**Provided records**
theorem State.returnSquare_moves {fp : Nat} {s0 s : State} (h : Moves fp s0 s) (hm : Covers 0x4000084000000400000 fp) (x1 : Nat) : Moves fp s0 (State.returnSquare s x1) := by
  unfold State.returnSquare
  try dsimp only
  with_reducible repeat' first
    | assumption
    | exact hm.mono (by decide)
    | (intro _; try dsimp only)
    | apply State.setSquare_moves
    | apply State.emcyEnd_moves
    | apply State.modCal_moves
    | (refine Moves.leaf ?_ hm)

theorem State.walkDown_moves {fp : Nat} {s0 s : State} (h : Moves fp s0 s) (hm : Covers 0x4000084000000400000 fp) (x1 : Nat) : Moves fp s0 (State.walkDown s x1) := by
  unfold State.walkDown
  try dsimp only
  with_reducible repeat' first
    | assumption
    | exact hm.mono (by decide)
    | (intro _; try dsimp only)
    | apply State.endPointWalk_moves
    | apply State.returnSquare_moves
    | apply State.qualify_moves
    | apply State.modCal_moves
    | apply State.walkEmcy_moves
    | apply State.recordPoint_moves
    | split
    | (refine Moves.leaf ?_ hm)

theorem State.qualPass_moves {fp : Nat} {s0 s : State} (h : Moves fp s0 s) (hm : Covers 0x4000084000000400000 fp) (x1 : Nat) : Moves fp s0 (State.qualPass s x1) := by
  unfold State.qualPass
  try dsimp only
  with_reducible repeat' first
    | assumption
    | exact hm.mono (by decide)
    | apply State.endPointWalk_moves
    | apply State.returnSquare_moves
    | apply State.recordPoint_moves
    | apply State.walkDown_moves
    | split

theorem State.setPoints_moves {fp : Nat} {s0 s : State} (h : Moves fp s0 s) (hm : Covers 0x4800000000000000000 fp)  : Moves fp s0 (State.setPoints s) := by
  unfold State.setPoints
  try dsimp only
  with_reducible repeat' first
    | assumption
    | exact hm.mono (by decide)
    | (intro _; try dsimp only)
    | (refine State.modBoot_moves ?_ hm _)
    | split
    | (refine Moves.leaf ?_ hm)

theorem execPcieLinkUp_moves {fp : Nat} {s0 s : State} (h : Moves fp s0 s) (hm : Covers 0x8000200000 fp) (r : LinkRate) (w : LinkWidth) : Out.moves fp s0 (execPcieLinkUp r w s) := by
  unfold execPcieLinkUp
  try dsimp only
  with_reducible repeat' first
    | assumption
    | exact hm.mono (by decide)
    | apply Out.moves_next
    | apply State.setDomain_moves
    | split
    | (refine Moves.leaf ?_ hm)

theorem execPerstNRelease_moves {fp : Nat} {s0 s : State} (h : Moves fp s0 s) (hm : Covers 0x8000000000 fp)  : Out.moves fp s0 (execPerstNRelease s) := by
  unfold execPerstNRelease
  try dsimp only
  with_reducible repeat' first | assumption | exact hm.mono (by decide) | apply Out.moves_next | (refine Moves.leaf ?_ hm)

theorem execQualRetryTimer_moves {fp : Nat} {s0 s : State} (h : Moves fp s0 s) (hm : Covers 0x4000000000000400000 fp) (x0 : SquareNo) : Out.moves fp s0 (execQualRetryTimer x0 s) := by
  unfold execQualRetryTimer
  try dsimp only
  with_reducible repeat' first
    | assumption
    | exact hm.mono (by decide)
    | (intro _; try dsimp only)
    | apply Out.moves_next
    | apply State.qualify_moves
    | apply State.modCal_moves
    | apply State.recordPoint_moves
    | split
    | (refine Moves.leaf ?_ hm)

theorem execQualWindowExpiry_moves {fp : Nat} {s0 s : State} (h : Moves fp s0 s) (hm : Covers 0x4000000000000000000 fp) (x0 : SquareNo) : Out.moves fp s0 (execQualWindowExpiry x0 s) := by
  unfold execQualWindowExpiry
  try dsimp only
  with_reducible repeat' first
    | assumption
    | exact hm.mono (by decide)
    | (intro _; try dsimp only)
    | apply Out.moves_next
    | apply State.modCal_moves
    | split
    | (refine Moves.leaf ?_ hm)

theorem execQualificationDone_moves {fp : Nat} {s0 s : State} (h : Moves fp s0 s) (hm : Covers 0x4000084000000400000 fp) (x0 : SquareNo) : Out.moves fp s0 (execQualificationDone x0 s) := by
  unfold execQualificationDone
  try dsimp only
  with_reducible repeat' first
    | assumption
    | exact hm.mono (by decide)
    | apply Out.moves_next
    | apply State.qualPass_moves
    | apply State.qualFail_moves
    | split

theorem execStartupStepDone_moves {fp : Nat} {s0 s : State} (h : Moves fp s0 s) (hm : Covers 0x7fbfffffdbffffffffe fp) (x0 : StepResult) : Out.moves fp s0 (execStartupStepDone x0 s) := by
  unfold execStartupStepDone
  try dsimp only
  with_reducible repeat' first
    | assumption
    | exact hm.mono (by decide)
    | (intro _; try dsimp only)
    | apply Out.moves_next
    | apply State.dropSquares_moves
    | apply State.ungateAll_moves
    | apply State.failStep_moves
    | apply State.enterStep_moves
    | apply State.emcyEnd_moves
    | apply State.quarterOnNow_moves
    | (refine State.modPw_moves ?_ hm _)
    | apply State.bootUp_moves
    | apply State.setPoints_moves
    | (refine State.modBoot_moves ?_ hm _)
    | apply State.setHbm_moves
    | apply State.emcyRaise_moves
    | apply State.addObj_moves
    | apply Moves.foldl
    | split
    | (refine Moves.leaf ?_ hm)

theorem execStartupStepFail_moves {fp : Nat} {s0 s : State} (h : Moves fp s0 s) (hm : Covers 0x7f9fcf7fdbffffffffe fp)  : Out.moves fp s0 (execStartupStepFail s) := by
  unfold execStartupStepFail
  try dsimp only
  with_reducible repeat' first
    | assumption
    | exact hm.mono (by decide)
    | apply Out.moves_next
    | apply State.failStep_moves
    | split

theorem execTempGuardExpiry_moves {fp : Nat} {s0 s : State} (h : Moves fp s0 s) (hm : Covers 0x4000084000000400000 fp) (x0 : SquareNo) : Out.moves fp s0 (execTempGuardExpiry x0 s) := by
  unfold execTempGuardExpiry
  try dsimp only
  with_reducible repeat' first
    | assumption
    | exact hm.mono (by decide)
    | (intro _; try dsimp only)
    | apply Out.moves_next
    | apply State.qualify_moves
    | apply State.modCal_moves
    | apply State.walkEmcy_moves
    | apply State.recordPoint_moves
    | split
    | (refine Moves.leaf ?_ hm)

theorem execWalkAbandon_moves {fp : Nat} {s0 s : State} (h : Moves fp s0 s) (hm : Covers 0x4000084000000400000 fp)  : Out.moves fp s0 (execWalkAbandon s) := by
  unfold execWalkAbandon
  try dsimp only
  with_reducible repeat' first
    | assumption
    | exact hm.mono (by decide)
    | (intro _; try dsimp only)
    | apply Out.moves_next
    | apply State.endPointWalk_moves
    | apply State.qualify_moves
    | apply State.modCal_moves
    | apply State.qualFail_moves
    | split
    | (refine Moves.leaf ?_ hm)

**Task requirements**
Line by line, set down the material exactly as given.

**Response box**
theorem State.returnSquare_moves {fp : Nat} {s0 s : State} (h : Moves fp s0 s) (hm : Covers 0x4000084000000400000 fp) (x1 : Nat) : Moves fp s0 (State.returnSquare s x1) := by
  unfold State.returnSquare
  try dsimp only
  with_reducible repeat' first
    | assumption
    | exact hm.mono (by decide)
    | (intro _; try dsimp only)
    | apply State.setSquare_moves
    | apply State.emcyEnd_moves
    | apply State.modCal_moves
    | (refine Moves.leaf ?_ hm)

theorem State.walkDown_moves {fp : Nat} {s0 s : State} (h : Moves fp s0 s) (hm : Covers 0x4000084000000400000 fp) (x1 : Nat) : Moves fp s0 (State.walkDown s x1) := by
  unfold State.walkDown
  try dsimp only
  with_reducible repeat' first
    | assumption
    | exact hm.mono (by decide)
    | (intro _; try dsimp only)
    | apply State.endPointWalk_moves
    | apply State.returnSquare_moves
    | apply State.qualify_moves
    | apply State.modCal_moves
    | apply State.walkEmcy_moves
    | apply State.recordPoint_moves
    | split
    | (refine Moves.leaf ?_ hm)

theorem State.qualPass_moves {fp : Nat} {s0 s : State} (h : Moves fp s0 s) (hm : Covers 0x4000084000000400000 fp) (x1 : Nat) : Moves fp s0 (State.qualPass s x1) := by
  unfold State.qualPass
  try dsimp only
  with_reducible repeat' first
    | assumption
    | exact hm.mono (by decide)
    | apply State.endPointWalk_moves
    | apply State.returnSquare_moves
    | apply State.recordPoint_moves
    | apply State.walkDown_moves
    | split

theorem State.setPoints_moves {fp : Nat} {s0 s : State} (h : Moves fp s0 s) (hm : Covers 0x4800000000000000000 fp)  : Moves fp s0 (State.setPoints s) := by
  unfold State.setPoints
  try dsimp only
  with_reducible repeat' first
    | assumption
    | exact hm.mono (by decide)
    | (intro _; try dsimp only)
    | (refine State.modBoot_moves ?_ hm _)
    | split
    | (refine Moves.leaf ?_ hm)

theorem execPcieLinkUp_moves {fp : Nat} {s0 s : State} (h : Moves fp s0 s) (hm : Covers 0x8000200000 fp) (r : LinkRate) (w : LinkWidth) : Out.moves fp s0 (execPcieLinkUp r w s) := by
  unfold execPcieLinkUp
  try dsimp only
  with_reducible repeat' first
    | assumption
    | exact hm.mono (by decide)
    | apply Out.moves_next
    | apply State.setDomain_moves
    | split
    | (refine Moves.leaf ?_ hm)

theorem execPerstNRelease_moves {fp : Nat} {s0 s : State} (h : Moves fp s0 s) (hm : Covers 0x8000000000 fp)  : Out.moves fp s0 (execPerstNRelease s) := by
  unfold execPerstNRelease
  try dsimp only
  with_reducible repeat' first | assumption | exact hm.mono (by decide) | apply Out.moves_next | (refine Moves.leaf ?_ hm)

theorem execQualRetryTimer_moves {fp : Nat} {s0 s : State} (h : Moves fp s0 s) (hm : Covers 0x4000000000000400000 fp) (x0 : SquareNo) : Out.moves fp s0 (execQualRetryTimer x0 s) := by
  unfold execQualRetryTimer
  try dsimp only
  with_reducible repeat' first
    | assumption
    | exact hm.mono (by decide)
    | (intro _; try dsimp only)
    | apply Out.moves_next
    | apply State.qualify_moves
    | apply State.modCal_moves
    | apply State.recordPoint_moves
    | split
    | (refine Moves.leaf ?_ hm)

theorem execQualWindowExpiry_moves {fp : Nat} {s0 s : State} (h : Moves fp s0 s) (hm : Covers 0x4000000000000000000 fp) (x0 : SquareNo) : Out.moves fp s0 (execQualWindowExpiry x0 s) := by
  unfold execQualWindowExpiry
  try dsimp only
  with_reducible repeat' first
    | assumption
    | exact hm.mono (by decide)
    | (intro _; try dsimp only)
    | apply Out.moves_next
    | apply State.modCal_moves
    | split
    | (refine Moves.leaf ?_ hm)

theorem execQualificationDone_moves {fp : Nat} {s0 s : State} (h : Moves fp s0 s) (hm : Covers 0x4000084000000400000 fp) (x0 : SquareNo) : Out.moves fp s0 (execQualificationDone x0 s) := by
  unfold execQualificationDone
  try dsimp only
  with_reducible repeat' first
    | assumption
    | exact hm.mono (by decide)
    | apply Out.moves_next
    | apply State.qualPass_moves
    | apply State.qualFail_moves
    | split

theorem execStartupStepDone_moves {fp : Nat} {s0 s : State} (h : Moves fp s0 s) (hm : Covers 0x7fbfffffdbffffffffe fp) (x0 : StepResult) : Out.moves fp s0 (execStartupStepDone x0 s) := by
  unfold execStartupStepDone
  try dsimp only
  with_reducible repeat' first
    | assumption
    | exact hm.mono (by decide)
    | (intro _; try dsimp only)
    | apply Out.moves_next
    | apply State.dropSquares_moves
    | apply State.ungateAll_moves
    | apply State.failStep_moves
    | apply State.enterStep_moves
    | apply State.emcyEnd_moves
    | apply State.quarterOnNow_moves
    | (refine State.modPw_moves ?_ hm _)
    | apply State.bootUp_moves
    | apply State.setPoints_moves
    | (refine State.modBoot_moves ?_ hm _)
    | apply State.setHbm_moves
    | apply State.emcyRaise_moves
    | apply State.addObj_moves
    | apply Moves.foldl
    | split
    | (refine Moves.leaf ?_ hm)

theorem execStartupStepFail_moves {fp : Nat} {s0 s : State} (h : Moves fp s0 s) (hm : Covers 0x7f9fcf7fdbffffffffe fp)  : Out.moves fp s0 (execStartupStepFail s) := by
  unfold execStartupStepFail
  try dsimp only
  with_reducible repeat' first
    | assumption
    | exact hm.mono (by decide)
    | apply Out.moves_next
    | apply State.failStep_moves
    | split

theorem execTempGuardExpiry_moves {fp : Nat} {s0 s : State} (h : Moves fp s0 s) (hm : Covers 0x4000084000000400000 fp) (x0 : SquareNo) : Out.moves fp s0 (execTempGuardExpiry x0 s) := by
  unfold execTempGuardExpiry
  try dsimp only
  with_reducible repeat' first
    | assumption
    | exact hm.mono (by decide)
    | (intro _; try dsimp only)
    | apply Out.moves_next
    | apply State.qualify_moves
    | apply State.modCal_moves
    | apply State.walkEmcy_moves
    | apply State.recordPoint_moves
    | split
    | (refine Moves.leaf ?_ hm)

theorem execWalkAbandon_moves {fp : Nat} {s0 s : State} (h : Moves fp s0 s) (hm : Covers 0x4000084000000400000 fp)  : Out.moves fp s0 (execWalkAbandon s) := by
  unfold execWalkAbandon
  try dsimp only
  with_reducible repeat' first
    | assumption
    | exact hm.mono (by decide)
    | (intro _; try dsimp only)
    | apply Out.moves_next
    | apply State.endPointWalk_moves
    | apply State.qualify_moves
    | apply State.modCal_moves
    | apply State.qualFail_moves
    | split
    | (refine Moves.leaf ?_ hm)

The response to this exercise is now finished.